Сощурившись на огонек светильника, он стал вспоминать свое детство. Каково ему было тогда, если даже родная мать при многочисленных гостях императорского дома называла его уродом среди людей, говорила, что природа начала его и не кончила. Желай уязвить кого-нибудь в тупоумии, непременно повторяла: «Да ведь ты, милый, глупей моего Клавдия!» Когда его бабка, жена Августа — Ливия, замечания и те делала ему через рабов, что означало верх ее брезгливости. А сестра Ливилла? Узнав, что он стал императором, она во всеуслышанье прокляла жалкую и недостойную участь римского народа!..
А как он надеялся на обычную человеческую теплоту хотя бы в день своего совершеннолетия?.. Сказать, что просто считал оставшиеся до него часы было бы так же неточно, как объявить о своей вере в богов. Нет! Он торопил эти часы, как гонит лошадей возничий цирковой колесницы, которому за победу обещана долгожданная свобода. Просил время сжалиться над ним с исступлением безнадежно больных, умоляющих Эскулапа продлить им дни. Загадывал желания, давая почти невыполнимые обеты, терпеливо молчал сутками, подолгу не притрагивался к пище, отказывался от воды… А что получил взамен?
Клавдий перевел глаза на статую Августа, застывшего в позе, подобающей лишь богам, и с горечью усмехнулся. Вот кто превратил для него в пытку праздник, который с необычайной торжественностью отмечается даже в самой бедной римской семье!
А может, покосился он на соседнюю статую, это по приказу Ливии, его, ничего не понимающего спросонок, грубо растолкал приставленный к нему в качестве дядьки раб-варвар? И затем ночью, дабы никто не видел такого позора для всей императорской семьи, в носилках доставили на Капитолий, где заспанный сенатор Эскулап — бог врачевания у древних римлян. торопливо надел на него тунику совершеннолетнего, забыв поздравить с этим событием.
Больше тридцати лет прошло с того часа, а до сих пор, оказывается, не зарубцевалась обида…
Клавдий вздохнул и снова принялся ходить по спальне, стараясь отогнать неприятные воспоминания. Ведь были у него и счастливые минуты, а то и целые ночи напролет, когда он рылся в свитке папирусов, настолько древних, что в некоторых лишь угадывались очертания букв и загадочных знаков. Сразу пропадала усталость, исчезала боль. Таяли, словно жертвенный дым над алтарем, дневные обиды.

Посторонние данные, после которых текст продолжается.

-- ==== Sys2Proof/Laws/FramesReports.lean ====
section
/-! SUPPORT. Which blocks the reports between blocks may change: claims lost or denied, walks, retests, trips, the
hand-offs of the Peer Table. -/

namespace Sys2Proof.Machine

/- The declarations are elaborated one after another: they are many and short. -/
set_option Elab.async false

/-! ## Compressor -/

theorem giveUpSource_only (n : Node) : Only [.fcu] n (giveUpSource n) := by
  unfold giveUpSource
  dsimp only
  split
  · exact Only.after (x := [.fcu]) fcu_only fcu_only
  · exact fcu_only

theorem tellDirect_only (d : DirectReq) (n : Node) : Only [.fcu] n (tellDirect d n) := by
  unfold tellDirect
  split
  · exact .refl _ n
  · unfold fcuDirectWithdrawn
    split
    · exact giveUpSource_only n
    · exact .refl _ n
  · unfold fcuDirectDenied
    split
    · exact (endSearch_only _).after fcu_only
    · exact .refl _ n

theorem ccuGo_only (st : CompState) (n : Node) : Only [.fcu, .bcu, .ccu, .liu] n (ccuGo st n) :=
  (tellDirect_only _ _).after (ccuHalt_only st n)

theorem ccuStop_only (n : Node) : Only [.fcu, .bcu, .ccu, .liu] n (ccuStop n) := .onlyIf fun _ => ccuGo_only _ n

theorem ccuLockout_only (n : Node) : Only [.fcu, .bcu, .ccu, .liu] n (ccuLockout n) := .onlyIf fun _ => ccuGo_only _ n

theorem ccuHeld_only (b : Bank) (n : Node) : Only [.ccu] n (ccuHeld b n) := by
  unfold ccuHeld
  split
  · split
    · exact ccu_only
    · exact ccuLoad_only _ n
    · exact .refl _ n
  · exact .refl _ n

theorem ccuDenied_only (b : Bank) (n : Node) : Only [.bcu, .ccu, .liu] n (ccuDenied b n) := by
  unfold ccuDenied
  dsimp only
  split
  · split
    · exact Only.after (x := [.bcu, .ccu, .liu]) (b := [.ccu]) ccu_only ccu_only
    · exact (ccuIdleChoice_only _ _).after ccu_only
  · exact .refl _ n

theorem ccuLost_only (b : Bank) (n : Node) : Only [.bcu, .ccu, .liu] n (ccuLost b n) := by
  unfold ccuLost
  dsimp only
  split
  · exact .refl _ n
  · have h : Only [.bcu, .ccu, .liu] n (refillValve b false { n with ccu.claim := none }) :=
      Only.after (refillValve_only _ _ _) ccu_only
    split
    · exact (ccuIdleChoice_only _ _).after (x := [.bcu, .ccu, .liu]) (Only.after (x := [.bcu, .ccu, .liu]) ccu_only h)
    · exact (ccuIdleChoice_only _ _).after h

theorem ccuUnavailable_only (b : Bank) (n : Node) : Only [.bcu, .ccu, .liu] n (ccuUnavailable b n) := by
  unfold ccuUnavailable
  split
  · exact .refl _ n
  · exact .refl _ n
  · exact (ccuIdleChoice_only _ _).after (ccuGiveClaim_only n)
  · split
    · exact ccuLeaveRefill_only n
    · exact (ccuIdleChoice_only _ _).after (ccuGiveClaim_only n)

theorem ccuDropped_only (b : Bank) (n : Node) : Only [.ccu] n (ccuDropped b n) := by
  unfold ccuDropped
  split
  · exact .refl _ n
  · exact ccu_only

/-! ## Fill control -/

theorem checkHeld_only (b : Bank) (n : Node) : Only [.fcu, .rst] n (checkHeld b n) :=
  (beginAttempt_only _).after ((onImage_only _ _).after (x := [.fcu, .rst]) fcu_only)

theorem checkOnward_only (b : Bank) (n : Node) : Only [.fcu, .bcu, .liu] n (checkOnward b n) :=
  (checkSearch_only _ _).after fcu_only

theorem targetOnward_only (b : Bank) (n : Node) : Only [.fcu, .bcu, .ccu, .liu] n (targetOnward b n) :=
  (switchSearch_only _ _).after (b := [.fcu]) fcu_only

theorem takeTarget_only (b : Bank) (n : Node) : Only [.fcu, .bcu, .rst, .liu] n (takeTarget b n) :=
  (takeSource_only _ _).after (openBank_only b n)

theorem fcuHeld_only (b : Bank) (n : Node) : Only [.fcu, .bcu, .rst, .liu] n (fcuHeld b n) := by
  unfold fcuHeld
  split
  · split
    · exact (checkHeld_only _ n).within
    · exact .refl _ n
  · split
    · split
      · exact fcu_only.within
      · exact takeTarget_only _ n
    · exact .refl _ n

theorem fcuDenied_only (b : Bank) (n : Node) : Only [.fcu, .bcu, .ccu, .liu] n (fcuDenied b n) := by
  unfold fcuDenied
  split
  · split
    · exact (checkOnward_only _ n).within
    · exact .refl _ n
  · split
    · exact targetOnward_only _ n
    · exact .refl _ n

theorem fcuForsaken_only (b : Bank) (n : Node) : Only [.fcu, .bcu, .ccu, .liu] n (fcuForsaken b n) := by
  unfold fcuForsaken
  split
  · split
    · unfold checkForsaken
      split
      · exact fcu_only.within
      · exact (checkOnward_only _ n).within
    · exact .refl _ n
  · split
    · split
      · exact targetOnward_only _ n
      · split
        · exact (giveUpSource_only n).within
        · exact .refl _ n
    · exact .refl _ n

theorem fcuLost_only (b : Bank) (n : Node) : Only [.fcu, .bcu, .ccu, .rst, .liu] n (fcuLost b n) := by
  unfold fcuLost
  exact (fcuForsaken_only _ _).after ((Only.onlyIf (x := [.rst]) fun _ => onImage_only _ _).after
    (x := [.fcu, .rst]) (b := [.fcu]) fcu_only)

theorem fcuUnavailable_only (b : Bank) (n : Node) : Only [.fcu, .bcu, .ccu, .liu] n (fcuUnavailable b n) := by
  unfold fcuUnavailable
  split
  · exact (fcuForsaken_only _ _).after (giveBack_only b n)
  · exact .refl _ n

theorem fcuDropped_only (b : Bank) (n : Node) : Only [.fcu] n (fcuDropped b n) :=
  (flowNeedsSource_only _).after (x := [.fcu]) (Only.after (x := [.fcu]) fcu_only fcu_only)

/-! ## Reports, walks, retests -/

theorem reportDenied_only (b : Bank) (k : ClaimKind) (n : Node) : Only [.fcu, .bcu, .ccu, .liu] n (reportDenied b k n) := by
  cases k
  · exact fcuDenied_only b n
  · exact (ccuDenied_only b n).within

theorem reportLost_only (b : Bank) (k : ClaimKind) (n : Node) :
    Only [.fcu, .bcu, .ccu, .rst, .liu] n (reportLost b k n) := by
  cases k
  · exact fcuLost_only b n
  · exact (ccuLost_only b n).within

theorem reportUnavailable_only (b : Bank) (k : ClaimKind) (n : Node) :
    Only [.fcu, .bcu, .ccu, .liu] n (reportUnavailable b k n) := by
  cases k
  · exact fcuUnavailable_only b n
  · exact (ccuUnavailable_only b n).within

theorem reportDropped_only (b : Bank) (k : ClaimKind) (n : Node) : Only [.fcu, .ccu] n (reportDropped b k n) := by
  cases k
  · exact (fcuDropped_only b n).within
  · exact (ccuDropped_only b n).within

theorem retestOne_only (c : OwnClaim) (n : Node) : Only [.fcu, .bcu, .ccu, .liu] n (retestOne c n) := by
  unfold retestOne
  split
  · exact (reportDenied_only _ _ _).after (bcuWithdraw_only _ _ n)
  · exact .refl _ n

theorem retest_only (banks : List Bank) (n : Node) : Only [.fcu, .bcu, .ccu, .liu] n (retest banks n) :=
  Only.foldl (fun n c => retestOne_only c n) _ n

theorem bcuWalk_only (b : Bank) (last : Option ViewClaim) (n : Node) : Only [.bcu, .ptb] n (bcuWalk b last n).1 :=
  Only.after (x := [.bcu, .ptb]) (k := { n with bcu.own := (bcuWalk b last n).1.bcu.own }) ptb_only bcu_only

theorem bcuWalks_only (bs : List Bank) (n : Node) : Only [.bcu, .ptb] n (bcuWalks bs n).1 := by
  induction bs generalizing n with
  | nil => exact .refl _ n
  | cons b bs ih => exact (bcuWalk_only b none n).trans (ih _)

/-- The LOST reports of own claims in turn. -/
theorem reportsLost_only (ps : List (Bank × ClaimKind)) (n : Node) :
    Only [.fcu, .bcu, .ccu, .rst, .liu] n (ps.foldl (fun m p => reportLost p.1 p.2 m) n) :=
  Only.foldl (fun n p => reportLost_only p.1 p.2 n) ps n

theorem walkAndReport_only (bs : List Bank) (n : Node) :
    Only [.fcu, .bcu, .ptb, .ccu, .rst, .liu] n (walkAndReport bs n) :=
  (reportsLost_only _ _).after (bcuWalks_only bs n)

theorem walkEntry_only (c : ViewClaim) (n : Node) :
    Only [.fcu, .bcu, .ptb, .ccu, .rst, .liu] n (walkEntry c n) :=
  (Only.foldl (fun n k => reportLost_only c.bank k n) _ _).after (bcuWalk_only c.bank (some c) n)

theorem claimEntered_only (c : ViewClaim) (n : Node) :
    Only [.fcu, .bcu, .ptb, .ccu, .rst, .liu] n (claimEntered c n) :=
  (retest_only _ _).after (walkEntry_only c n)

/-- The walk of an entered claim with its reports and retests leaves the Peer Table as the walk leaves it. -/
theorem claimEntered_ptb (c : ViewClaim) (n : Node) :
    (claimEntered c n).ptb = (bcuWalk c.bank (some c) n).1.ptb := by
  unfold claimEntered walkEntry
  rw [(retest_only _ _).ptb (by decide),
    (Only.foldl (fun n k => reportLost_only c.bank k n) _ _).ptb (by decide)]

theorem viewChanged_only (bs : List Bank) (n : Node) :
    Only [.fcu, .bcu, .ptb, .ccu, .rst, .liu] n (viewChanged bs n) :=
  (retest_only _ _).after (walkAndReport_only bs n)

/-- Walks with their reports leave the Peer Table as the walks leave it. -/
theorem viewChanged_ptb (bs : List Bank) (n : Node) : (viewChanged bs n).ptb = (bcuWalks bs n).1.ptb := by
  unfold viewChanged walkAndReport
  rw [(retest_only _ _).ptb (by decide), (reportsLost_only _ _).ptb (by decide)]

/-! ## Trips and hand-offs -/

theorem tripEvent_only (n : Node) : Only [.fcu, .bcu, .hsu, .ccu, .mpu, .liu] n (tripEvent n) :=
  (endTest_only _).after ((authCancel_only _).after (x := [.fcu, .bcu, .ccu, .liu]) (ccuStop_only n))

theorem handHeat_only (old new : Option Peer) (n : Node) : Only [.fcu, .hsu, .liu] n (handHeat old new n) := by
  unfold handHeat
  exact (Only.onlyIf fun _ => hsuDecrease_only n).trans (Only.onlyIf fun _ => hsuOverCommit_only _)

theorem handLatch_only (b : Bool) (n : Node) : Only [.fcu, .bcu, .ccu, .liu] n (handLatch b n) :=
  .onlyIf fun _ => ccuStop_only n

theorem bcuConflict_only (n : Node) : Only [.fcu, .bcu, .ccu, .liu] n (bcuConflict n) := by
  refine Only.foldl (fun m o => ?_) _ n
  refine .onlyIf fun _ => ?_
  exact (reportDenied_only _ _ _).after (bcuWithdraw_only _ _ _)

end Sys2Proof.Machine
end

Вот когда он ощущал себя сильным, по-настоящему счастливым человеком!
Словно припоминая что-то, Клавдий потер пальцами лоб и вдруг неожиданно быстрым шагом направился к рабочему столу.
Он не сразу нашел то, что искал. Рукопись одной из последних его работ была сдвинута в самый угол и завалена ворохом неподписанных эдиктов и нерассмотренных еще прошений. Клавдий бережно развернул ее и поднес к светильнику.